-- ==== Sys2Proof/Machine/Sessions.lean ====
section
/-! DEFINITION. The messages of the request protocol (11 R328-R346), their delivery in sequence, the client ports and
their timers. -/
namespace Sys2Proof.Machine

/-! ## Tokens (11 R331, R332) -/

structure Token where
  operator : Bool
  partition : Nat
  classMask : Nat
  model : Nat
  maxContext : Nat
  tokenId : Nat
deriving DecidableEq, Repr

def tokenOf (l : List Nat) : Token :=
  ⟨decide (beAt l 2 2 % 2 = 1), beAt l 5 1 % 16, beAt l 6 1, beAt l 8 4, beAt l 12 4, beAt l 40 8⟩

/-- A token is valid (11 R332). -/
def State.tokenValid (s : State) (l : List Nat) : Bool :=
  let now := s.calendar
  decide (l.length = 432) && decide (beAt l 0 2 = 1) && decide (beAt l 2 2 < 2) && decide (beAt l 5 1 < 16) && decide (beAt l 7 1 = 0) &&
  (match SMap.get? s.trust.issuers (beAt l 4 1) with
   | some key => rsaVerify key (l.take 48) (l.drop 48)
   | none => false) &&
  !s.trust.revoked.contains (beAt l 40 8) && (decide (beAt l 32 8 = 0) || decide (beAt l 32 8 = Config.moduleId.toNat)) &&
  s.tb.isSet && decide (beAt l 16 8 ≤ now) && decide (now ≤ beAt l 24 8)

/-! ## HELLO (11 R328-R330) -/

/-- An answer that creates no peer (11 R329). -/
def helloRefused (s : State) (d : Datagram) (status : Nat) : State :=
  s.emit (.client ⟨d.port, d.ip, d.udp, 0xFFFF, 0, 1, true, true, 0, seqAdd d.seq 1, 0, 0, 0, beBytes 2 status ++ List.replicate 30 0⟩)

/-- A peer has a request in progress. -/
def State.peerBusy (s : State) (pid : Nat) : Bool :=
  s.client.sessions.any (fun x => decide (x.peer = some pid) && x.request.isSome)

/-- The peer that a full table gives up: the least recently heard with no request in progress (11 R329). -/
def State.evictable (s : State) : Option Peer :=
  (s.client.peers.filter (fun p => !s.peerBusy p.id)).foldl (fun a p =>
    match a with
    | none => some p
    | some q => if p.heard < q.heard then some p else a) none

/-- Add the peer of a HELLO and answer it. PEER_ID, COOKIE and the initial SEQ are free values. -/
def addPeer (s : State) (d : Datagram) (operator : Bool) : State :=
  let f1 := s.takeFree
  let f2 := f1.2.takeFree
  let s := f2.2
  let pid := pickUnused 0xFFFF f1.1.toNat (s.client.peers.map (·.id))
  let p : Peer := ⟨pid, d.port, d.ip, d.udp, d.v6, f2.1.toNat % 2 ^ 32, operator, s.now, seqAdd d.seq 1, 0, [], none, true,
    f2.1.toNat / 2 ^ 32, seqAdd d.ack d.credit, [], [], false, 0, 0⟩
  let s := { s with client := { s.client with peers := s.client.peers ++ [p] } }
  let s := recordEvent s 0x0701 0 pid d.port (if operator then 1 else 0)
  answer s pid 1 (beBytes 2 stAccepted ++ [0, 0] ++ beBytes 4 s.plan.epoch ++ beBytes 4 (s.fld Reg.ADM_ROUND_LEN 15 0) ++
    beBytes 8 Config.moduleId.toNat ++ beBytes 8 s.round ++ beBytes 2 (s.fld Reg.FAB_ADDR 13 0) ++ beBytes 2 (if operator then 1 else 0))

/-- A HELLO request. -/
def handleHello (s : State) (d : Datagram) : State :=
  if d.frag ≠ 0 ∨ !(lastOf d) then discard s
  else
    let n := beAt d.body 0 2
    if (n ≠ 0 ∧ n ≠ 432) ∨ d.body.length ≠ 4 + n ∨ beAt d.body 2 2 ≠ 0 then helloRefused s d stBadMessage
    else
      let tok := d.body.drop 4
      if n = 432 ∧ !s.tokenValid tok then helloRefused s d stNotAuthorised
      else
        let op := decide (n = 432) && (tokenOf tok).operator
        match s.peerAt d.ip d.udp with
        | some old => addPeer (removePeer s old.id) d op
        | none =>
          if s.client.peers.length < 4096 then addPeer s d op
          else
            match s.evictable with
            | none => helloRefused s d stTableFull
            | some v =>
              let s := recordEvent (s.count Reg.SES_EVICTIONS 1) 0x0702 0 v.id (s.sessionsOf v.id) 0
              addPeer (removePeer s v.id) d op

/-! ## OPEN (11 R333, R335) -/

def openAnswer (s : State) (pid status session cookie len cap : Nat) : State :=
  answer s pid 2 (beBytes 2 status ++ beBytes 2 session ++ beBytes 4 cookie ++ beBytes 4 len ++ beBytes 4 cap)

def openRefused (s : State) (pid status tokenId model : Nat) : State :=
  openAnswer (recordEvent (s.count Reg.SES_OPEN_REFUSED 1) 0x0704 0 status (tokenId % 2 ^ 32) model) pid status 0 0 0 0

/-- A RESUME (11 R335). -/
def resume (s : State) (pid : Nat) (l : List Nat) : State :=
  let tok := tokenOf (l.drop 16)
  let model := beAt l 0 4
  match s.session? (beAt l 10 2 % 16384) with
  | none => openRefused s pid stNoSession tok.tokenId model
  | some x =>
    if x.state = .closing then openRefused s pid stNoSession tok.tokenId model
    else if beAt l 12 4 ≠ x.cookie ∨ !s.tokenValid (l.drop 16) ∨ tok.partition ≠ x.partition ∨ (tok.model ≠ 0 ∧ tok.model ≠ x.model) then
      openRefused s pid stNotAuthorised tok.tokenId model
    else
      let s := if x.peer.isSome && decide (x.peer ≠ some pid) then report s x stNoSession 0 0 else s
      let s := s.putSession { x with peer := some pid, state := .opened, results := x.results.map (fun r => { r with seqs := none }) }
      openAnswer s pid stAccepted x.id x.cookie x.committed x.maxContext

/-- A new session (11 R333). -/
def openNew (s : State) (pid : Nat) (l : List Nat) : State :=
  let tok := tokenOf (l.drop 16)
  let model := beAt l 0 4
  let ask := beAt l 4 4
  let m := s.model? model
  let mLimit := match m with
    | some x => x.pkg.maxContext
    | none => 4194304
  let limit := if tok.maxContext ≠ 0 ∧ tok.maxContext < mLimit then tok.maxContext else mLimit
  let refuse (st : Nat) := openRefused s pid st tok.tokenId model
  if !s.tokenValid (l.drop 16) ∨ (tok.model ≠ 0 ∧ tok.model ≠ model) ∨ limit < ask then refuse stNotAuthorised
  else
    match m with
    | none => refuse stNoModel
    | some x =>
      if x.paused then refuse stFloorPlanChanged
      else if 16384 ≤ s.client.sessions.length then refuse stTableFull
      else
        let ctx := if ask = 0 then limit else ask
        let f := s.takeFree
        let sid := pickUnused 16384 f.1.toNat (s.client.sessions.map (·.id))
        match openSeqs f.2 model sid ((ctx + 63) / 64) x.pkg.kv with
        | none => refuse stTableFull
        | some s1 =>
          let cookie := f.1.toNat / 2 ^ 32
          let y : Session := ⟨sid, cookie, .opened, some pid, model, tok.partition, tok.classMask, ctx, 0, none, [], none, false⟩
          openAnswer { s1 with client := { s1.client with sessions := s1.client.sessions ++ [y] } } pid stAccepted sid cookie 0 ctx

def handleOpen (s : State) (pid : Nat) (l : List Nat) : State :=
  if l.length ≠ 448 ∨ 1 < beAt l 8 2 ∨ 4194304 < beAt l 4 4 then openAnswer s pid stBadMessage 0 0 0 0
  else if s.fuses.lifeCycle = 4 then openRefused s pid stNotAuthorised (tokenOf (l.drop 16)).tokenId (beAt l 0 4)
  else if beAt l 8 2 = 1 then resume s pid l
  else openNew s pid l

/-! ## SUBMIT, CANCEL, CLOSE (11 R337, R339, R340) -/

def submitAnswer (s : State) (pid status reqId first last : Nat) : State :=
  answer s pid 3 (beBytes 2 status ++ [0, 0] ++ beBytes 4 reqId ++ beBytes 8 first ++ beBytes 8 last)

/-- Whether an address of a tile is mapped to a stack of a half, its entry valid or not. -/
def State.inStacksOf (s : State) (ti space va : Nat) (h : Half) : Bool :=
  match s.xltRead ti space (va / 0x200000) with
  | some (e, _) => decide ((e.toNat >>> 58) % 8 = 2) && decide (h = (if e.toNat % 2 ^ 20 < 262144 then Half.west else Half.east))
  | none => false

/-- Whether a sequence's page list or a page frame lies in a half's stacks (13 R408). -/
def State.sequenceIn (s : State) (ti session : Nat) (e : DirEntry) (h : Half) : Bool :=
  let space := SMap.getD (s.tile ti).kvSpace session 0
  s.inStacksOf ti space e.pageList h ||
    (List.range ((e.nextPos + 63) / 64)).any (fun i =>
      match readFrame s ti space e.pageList i (i + 1) with
      | .ok f => s.inStacksOf ti space f h
      | .error _ => false)

/-- The halves that hold a session's state: a directory entry on a tile of the half, or a page list or frame in its memory
(11 R337, 13 R408). -/
def State.sessionOn (s : State) (x : Session) (h : Half) : Bool :=
  (match s.model? x.model with
   | none => false
   | some m => m.pkg.kv.any (fun r => decide (halfOf r.ti = h))) ||
  s.tiles.any (fun t => (s.dirOfSession t.1 x.id).any (fun e => decide (halfOf t.1 = h) || s.sequenceIn t.1 x.id e h))

def State.fenced (s : State) (h : Half) : Bool :=
  match h with
  | .west => decide (s.fld Reg.HLK_STATUS 28 28 = 1)
  | .east => decide (s.fld Reg.HLK_STATUS 29 29 = 1)

/-- The ensemble of a session's model was led here and is BROKEN (12 R387). -/
def State.ensBroken (s : State) (model : Nat) : Bool :=
  (s.leadsModel model).isNone &&
  (List.range 8).any (fun e => decide (s.fld (Reg.FAB_ENS_CTRL + 64 * e) 2 0 = 4) &&
    decide ((s.reg (Reg.FAB_ENS_MODEL + 64 * e)).toNat = model) &&
    decide (s.fld (Reg.FAB_ENS_LEADER + 64 * e) 13 0 = s.fld Reg.FAB_ADDR 13 0))

/-- Admission is open (10 Table 10.12): SERVING or HALF. -/
def State.admits (s : State) : Bool := [2, 3].contains (s.fld Reg.ADM_STATUS 2 0) && s.sage.draining.isNone

/-- What R337 refuses before Sage sees the request. -/
def submitRefusal (s : State) (pid : Nat) (x : Session) (cls kindId nin ngen : Nat) (kinds : List KindRec) (paused : Bool) : Option Nat :=
  let train := kinds.any (fun k => decide (k.id = kindId) && decide (k.role = 2))
  if x.state ≠ .opened ∨ x.peer ≠ some pid then some stNoSession
  else if x.request.isSome then some stSessionBusy
  else if paused then some stFloorPlanChanged
  else if !x.classMask.testBit cls then some stNotAuthorised
  else if !train ∧ x.maxContext < x.committed + nin + ngen then some stContextFull
  else if (s.sessionOn x .west && s.fenced .west) ∨ (s.sessionOn x .east && s.fenced .east) then some stHalfLost
  else none

/-- Sage's answer to a request (10 R307): the status with the deadlines. -/
def admitRequest (s : State) (x : Session) (kinds : List KindRec) (cls kindId reqId nin ngen : Nat) (params tokens : List Nat) : State × Nat × Nat × Nat :=
  let a := s.acceptRound
  match expand kinds kindId nin ngen a (s.classFirst cls) (s.classStep cls) x.committed with
  | none => (s, stBadMessage, 0, 0)
  | some steps =>
    if s.ensBroken x.model then (s, stEnsembleBroken, 0, 0)
    else if steps.any (fun st => decide (a + 16384 < st.deadline)) then (s, stRefused, 0, 0)
    else
      let refused := (s.count Reg.ADM_REFUSED_CAP 1, stRefusedCapacity, 0, 0)
      if !s.admits ∨ (s.leadsModel x.model).isSome ∧ s.fld Reg.ADM_STATUS 30 30 = 1 then refused
      else if (s.sessionOn x .west && s.sage.inResetW) || (s.sessionOn x .east && s.sage.inResetE) then refused
      else
        match s.placeAll (s.fld Reg.ADM_MARGIN 5 0) x reqId a steps with
        | none => refused
        | some (s1, l) =>
          let first := match l.find? (fun st => decide (st.index = 1)) with
            | some st => st.deadline
            | none => 0
          let last := match l.getLast? with
            | some st => st.deadline
            | none => 0
          let q : Request := ⟨reqId, cls, params, tokens, first, last, l⟩
          ((s1.count Reg.ADM_ACCEPTED 1).putSession { x with request := some q }, stAccepted, first, last)

def handleSubmit (s : State) (pid : Nat) (l : List Nat) : State :=
  let reqId := beAt l 4 4
  let nin := beAt l 8 4
  let ngen := beAt l 12 4
  if l.length < 48 ∨ l.length ≠ 48 + 4 * nin then submitAnswer s pid stBadMessage reqId 0 0
  else
    match s.session? (beAt l 0 2) with
    | none => submitAnswer s pid stNoSession reqId 0 0
    | some x =>
      let cls := beAt l 2 1
      let kindId := beAt l 3 1
      let kinds := match s.model? x.model with
        | some m => m.pkg.kinds
        | none => []
      let paused := match s.model? x.model with
        | some m => m.paused
        | none => true
      match submitRefusal s pid x cls kindId nin ngen kinds paused with
      | some st => submitAnswer s pid st reqId 0 0
      | none =>
        let toks := (List.range nin).map (fun i => beAt l (48 + 4 * i) 4)
        let r := admitRequest s x kinds cls kindId reqId nin ngen ((l.drop 16).take 32) toks
        submitAnswer r.1 pid r.2.1 reqId r.2.2.1 r.2.2.2

/-- The session a message names, opened on the sender. -/
def State.ownSession (s : State) (pid sid : Nat) : Option Session :=
  match s.session? sid with
  | none => none
  | some x => if x.state = .opened ∧ x.peer = some pid then some x else none

def handleCancel (s : State) (pid : Nat) (l : List Nat) : State :=
  let reply (s : State) (st n : Nat) := answer s pid 5 (beBytes 2 st ++ [0, 0] ++ beBytes 4 n)
  if l.length ≠ 8 ∨ beAt l 2 2 ≠ 0 then reply s stBadMessage 0
  else
    match s.ownSession pid (beAt l 0 2) with
    | none => reply s stNoSession 0
    | some x =>
      match x.request with
      | none => reply s stRefused 0
      | some q =>
        if q.reqId ≠ beAt l 4 4 then reply s stRefused 0
        else reply (endRequest s x.id stCancelled) stCancelled (s.releaseSteps x q).2

/-- A session becomes CLOSING, as CANCEL on its request (11 R340). -/
def startClose (s : State) (sid cause : Nat) (toPeer : Option Nat) : State :=
  let s := endRequest s sid stCancelled
  match s.session? sid with
  | none => s
  | some x => if x.state = .closing then s else s.putSession { x with state := .closing, closing := some ⟨cause, toPeer⟩ }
---
→ **INSTRUCTIONS TO FOLLOW**:
Report each line of the entries where the word "reply" occurs.

→ **RESPONSE FOR THIS EXERCISE**:
  let reply (s : State) (st n : Nat) := answer s pid 5 (beBytes 2 st ++ [0, 0] ++ beBytes 4 n)
  if l.length ≠ 8 ∨ beAt l 2 2 ≠ 0 then reply s stBadMessage 0
    | none => reply s stNoSession 0
      | none => reply s stRefused 0
        if q.reqId ≠ beAt l 4 4 then reply s stRefused 0
        else reply (endRequest s x.id stCancelled) stCancelled (s.releaseSteps x q).2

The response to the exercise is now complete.